Not buying stuff at the Christmas markets was actually counter-productive, in that I did nevertheless have to buy my daughters something or risk their wrath. I was hoping I'd find some kind of clothes shop that might stock things I could argue that they might wear, but it's awkward because they have incomprehensible rules about sleeves and buttons and gawd knows what so I never know what's acceptable and what's not. All I do know that if I just buy short-sleeved tops they'll like half of them and dislike the other half; which article of clothing falls into which half is, as far as I can tell, determined at random. I didn't find any shops that sold this kind of thing, though: as I said, Vienna is quite cold, so the clothes shops contained a surfeit of thick, woolly, long-sleeved garments, plus gloves, hats, coats and over-the-knee boots. I felt unconfident that I could pass any of these off as short-sleeved tops.

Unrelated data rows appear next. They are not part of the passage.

-- ==== Sys2Proof/Machine/Verify.lean ====
section
/-! DEFINITION. The checks of a folio or addendum in the order of R74 and R484, each as a function that answers the first
failure with its code, leaf and offset (R51 to R72, R80, R481). -/

namespace Sys2Proof.Machine

/-! ### Steps 1 and 2: header, directory, CRC (R49 to R52) -/

/-- Largest TOTAL_LEN of a folio or an addendum (R49). -/
def imageLimit (add : Bool) : Nat := if add then 0x100000 else 0x400000

/-- Step 1 of R74; `limit` is the size of the slot or buffer. -/
def headerBad (im : List Byte) (add : Bool) (limit : Nat) : Option Bad :=
  let total := imLe im 8 4
  firstBad [
    badIf (imLe im 0 4 ≠ 0x464F4C49) 0x101 0 0,
    badIf (imLe im 4 2 ≠ 1) 0x102 0 4,
    badIf (imLe im 6 2 ≠ if add then 1 else 0) 0x102 0 6,
    badIf (imLe im 0xE 2 ≠ 0) 0x102 0 0xE,
    badIf (imLe im 0x14 4 ≠ 0) 0x102 0 0x14,
    badIf (!add && imLe im 0x20 48 != 0) 0x102 0 0x20,
    badIf (!add && imLe im 0x50 4 != 0) 0x102 0 0x50,
    badIf (imLe im 0x54 44 ≠ 0) 0x102 0 0x54,
    badIf (total < 0x90 ∨ imageLimit add < total ∨ limit < total) 0x103 0 8]

/-- A leaf kind of R50. -/
def leafKind (k : Nat) : Bool := (decide (1 ≤ k) && decide (k ≤ 13)) || k == 0x7F

/-- Visits records in ascending offset, each with those before it, newest first (R484). -/
def eachRec {α : Type} (f : List α → α → Option Bad) : List α → List α → Option Bad
  | _, [] => none
  | prev, r :: t =>
    match f prev r with
    | some b => some b
    | none => eachRec f (r :: prev) t

/-- The first byte that lies between two leaves and is not zero (R51). -/
def gapBad (im : List Byte) (es : List DirEntry) : Option Bad :=
  let first := es.foldl (fun n e => min n e.off) (imLe im 8 4)
  let at_ := (List.range (imLe im 8 4 - first)).find? (fun i =>
    imByte im (first + i) != 0 && !es.any (fun e => decide (e.off ≤ first + i) && decide (first + i < e.off + e.len)))
  at_.map (fun i => ⟨0x104, 0, first + i⟩)

/-- The directory (R51): order, reserved bytes, places, and the seal at the end. -/
def directoryBad (im : List Byte) : Option Bad :=
  let n := imLe im 0xC 2
  let total := imLe im 8 4
  let es := directory im
  firstBad [
    badIf (n = 0 ∨ 14 < n ∨ total < 0x80 + 16 * n) 0x104 0 0xC,
    eachRec (fun prev e => firstBad [
      badIf (!leafKind e.leaf || prev.any (fun p => decide (e.leaf ≤ p.leaf))) 0x104 0 e.at_,
      badIf (e.res ≠ 0) 0x104 0 (e.at_ + 2),
      badIf (e.off % 64 ≠ 0 ∨ e.off < 0x80 + 16 * n) 0x104 0 (e.at_ + 4),
      badIf (total < e.off + e.len ∨ (e.leaf = 0x7F ∧ (e.len ≠ 200 ∨ e.off + 200 ≠ total))) 0x104 0 (e.at_ + 8),
      badIf (prev.any (fun p => decide (e.off < p.off + p.len) && decide (p.off < e.off + e.len))) 0x104 0 (e.at_ + 4)])
      [] es,
    badIf ((es.getLast?.map (·.leaf)) ≠ some 0x7F) 0x104 0 (0x80 + 16 * (n - 1)),
    gapBad im es]

/-- Leaf CRCs and versions (R50). -/
def leavesBad (im : List Byte) : Option Bad :=
  firstBad [
    (directory im).findSome? (fun e => badIf ((crc32 (imBytes im e.off e.len)).toNat ≠ e.crc) 0x105 e.leaf e.off),
    (directory im).findSome? (fun e => badIf (e.version ≠ 1) 0x106 0 (e.at_ + 1))]

/-- Whether some HANDS record of an image has MODE 2 (R52). -/
def hasLedgerHand (im : List Byte) : Bool := (readHands im (leafAt im 2).1 (leafAt im 2).2 false).any (fun r => r.mode == 2)

/-- Leaves that are missing: R52 for a folio, at least one amendable leaf for an addendum unless it holds another leaf,
which R481 refuses later. -/
def missingBad (im : List Byte) (add : Bool) : Option Bad :=
  let has (k : Nat) : Bool := (entryOf im k).isSome
  if add then badIf (!(directory im).any (fun e => e.leaf != 0x7F)) 0x107 2 0
  else
    ([1, 2, 3, 4, 5, 6, 7, 8, 9, 10] ++ (if hasLedgerHand im then [11] else []) ++ [12]).findSome? (fun k =>
      badIf (!has k) 0x107 k 0)
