-- ==== Sys2Proof/Certificates/Slice0/Obligations.lean ====
section
/-! DEFINITION. The statements about the package: what each command does on a state that meets its conditions, what it leaves alone, and what
every step keeps. A statement of several parts is the conjunction of its parts, each a `Claim`. -/

open Sys2Proof Sys2Proof.Machine

/-- PARCEL_RECEIVE (R24, R25, R29, R30, R32): with no injection armed and a FIFO fill between 2 and 6, a good parcel with the expected
sequence number is accepted: the receiver expects the next number, the parcel enters the FIFO, and GOOD goes back. A parcel whose CRCs
fail in the place of the expected one is rejected: the receiver keeps its bits, and BAD goes back. A good parcel with any other sequence
number is discarded with BAD. A parcel that is not accepted is an idle place in the FIFO. The oldest parcels leave the FIFO until it holds
the fill: they are in the receiver's fabric, the messages among them that came up stand at their home slices, and shadow words and COMMIT
that went down are at the die. Nothing else changes. -/
def Obligations.LinkParcelReceive : Prop :=
  (∀ (d : Fin 16) (dir : Dir) (fill : Nat) (p : Parcel) (s : State) (q out : List SentParcel),
    linkUp s d = true → (s.link d dir).remap = none → s.rd (.DL_INJECT d) = 0 → 2 ≤ fill → fill ≤ 6 →
    (p.seq &&& 0x1F).toNat = (s.link d dir).expSeq → parcelGood (crcSeq s d) p = true → (parcelMsgs d dir p.bits).isSome = true →
    (s.link d dir).kept = none →
    q = (s.link d dir).fifo ++ [⟨(s.link d dir).expSeq, p.bits,
      (((s.link d dir).replay.find? (fun x => x.seq == (s.link d dir).expSeq)).getD SentParcel.idle).mgmt⟩] →
    out = q.take (q.length - fill) →
    ∃ t, exec (.parcelReceive d dir fill p) s = .next t ∧
      t.link d dir = { s.link d dir with
        expSeq := ((s.link d dir).expSeq + 1) % 32, rejects := 0, kept := none,
        fifo := List.replicate (fill - q.length) SentParcel.idle ++ q.drop (q.length - fill), freg := out,
        status := (s.link d dir).status ++ [statusByte (s.link d dir).expSeq true] } ∧
      (dir = .up → t.points = ((out.flatMap (fun x => (parcelMsgs d dir x.bits).getD [])).foldl
        (fun (u : State) m => u.send (0x20 + sliceOf s m.line) d m) s).points) ∧
      (dir = .dn → (∀ k, k ≠ d.val → t.point k = s.point k) ∧ t.point d = { s.point d with
        rcvd := receiveWords (s.point d).rcvd (out.flatMap (·.mgmt)),
        commitIn := (s.point d).commitIn || (out.flatMap (·.mgmt)).contains [] }) ∧
      linksBut s t [(d, dir)] ∧ regsBut s t [.DL_STATUS d] ∧
      t = { s with regs := t.regs, links := t.links, points := t.points }) ∧
  (∀ (d : Fin 16) (dir : Dir) (fill : Nat) (p : Parcel) (s : State),
    linkUp s d = true → (s.link d dir).remap = none → s.rd (.DL_INJECT d) = 0 → 2 ≤ fill → fill ≤ 6 →
    ((p.seq &&& 0x1F).toNat = (s.link d dir).expSeq ∨ (s.link d dir).kept = none) → parcelGood (crcSeq s d) p = false →
    ∃ t, exec (.parcelReceive d dir fill p) s = .next t ∧
      t.link d dir = { s.link d dir with
        rejects := if p.seq.getLsbD 5 then (s.link d dir).rejects + 1 else 0, kept := some p,
        fifo := ((throughFifo s d dir fill SentParcel.idle).link d dir).fifo,
        freg := ((throughFifo s d dir fill SentParcel.idle).link d dir).freg,
        status := (s.link d dir).status ++ [statusByte (s.link d dir).expSeq false] } ∧
      t.points = (throughFifo s d dir fill SentParcel.idle).points ∧
      t.rd (.DL_ERR d) = s.rd (.DL_ERR d) ||| (match dir with | .up => 1 | .dn => 2) ∧
      linksBut s t [(d, dir)] ∧ regsBut s t [.DL_STATUS d, .DL_ERR d] ∧
      t = { s with regs := t.regs, links := t.links, points := t.points }) ∧
  (∀ (d : Fin 16) (dir : Dir) (fill : Nat) (p : Parcel) (s : State),
    linkUp s d = true → (s.link d dir).remap = none → s.rd (.DL_INJECT d) = 0 → 2 ≤ fill → fill ≤ 6 →
    (p.seq &&& 0x1F).toNat ≠ (s.link d dir).expSeq →
    (parcelGood (crcSeq s d) p = true ∧ (parcelMsgs d dir p.bits).isSome = true) ∨ (s.link d dir).kept ≠ none →
    ∃ t, exec (.parcelReceive d dir fill p) s = .next t ∧
      t.link d dir = { s.link d dir with
        fifo := ((throughFifo s d dir fill SentParcel.idle).link d dir).fifo,
        freg := ((throughFifo s d dir fill SentParcel.idle).link d dir).freg,
        status := (s.link d dir).status ++ [statusByte (p.seq &&& 0x1F).toNat false] } ∧
      t.points = (throughFifo s d dir fill SentParcel.idle).points ∧
      linksBut s t [(d, dir)] ∧ regsBut s t [.DL_STATUS d] ∧
      t = { s with regs := t.regs, links := t.links, points := t.points })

My hopes were boosted when I stumbled across Peek and Cloppenburg. This is some kind of mitteleuropean department store chain, where I've had some luck buying my kids stuff before. Not this time, though. I almost bought myself a P&K coat, as although I had packed a scarf and gloves with me I was gradually forming the opinion that I should have also packed thermal underwear; if I'd put on the spare shirt and trousers I had in my case (in addition to the shirt and trousers I'm wearing) that might have helped too. I eventually decided against buying a coat, though, because it took me so long to find one suitable for wearing back in the UK that I had warmed up so no lonhger needed one anyway. Happily, when I got outside the shop my North of England genes kicked in and I remained basically impervious to the Viennese weather thereafter (which is to say I lost all feeling in my extremities so didn't notice how cold it was until I came across an ornamental pond at one of the palaces and found it to be frozen over).
As for what I bought for my daughters, I thought I was stuffed by the failure of P&K until I saw a Tally Weijl outlet. Saved! This is a great shop for me because it doesn't exist in the UK, makes no concessions to the weather and has the kind of clothing my daughter like all year round. OK, not all of it is designed to be approved by fathers, but nevertheless it saved my bacon. I can now go home without risking assault.
Why does the weather forecaster on CCN Internationl pronounce "precipitation" with the emphasis on the first syllable? Is there some kind of postcipitation she's trying to distinguish it from or something?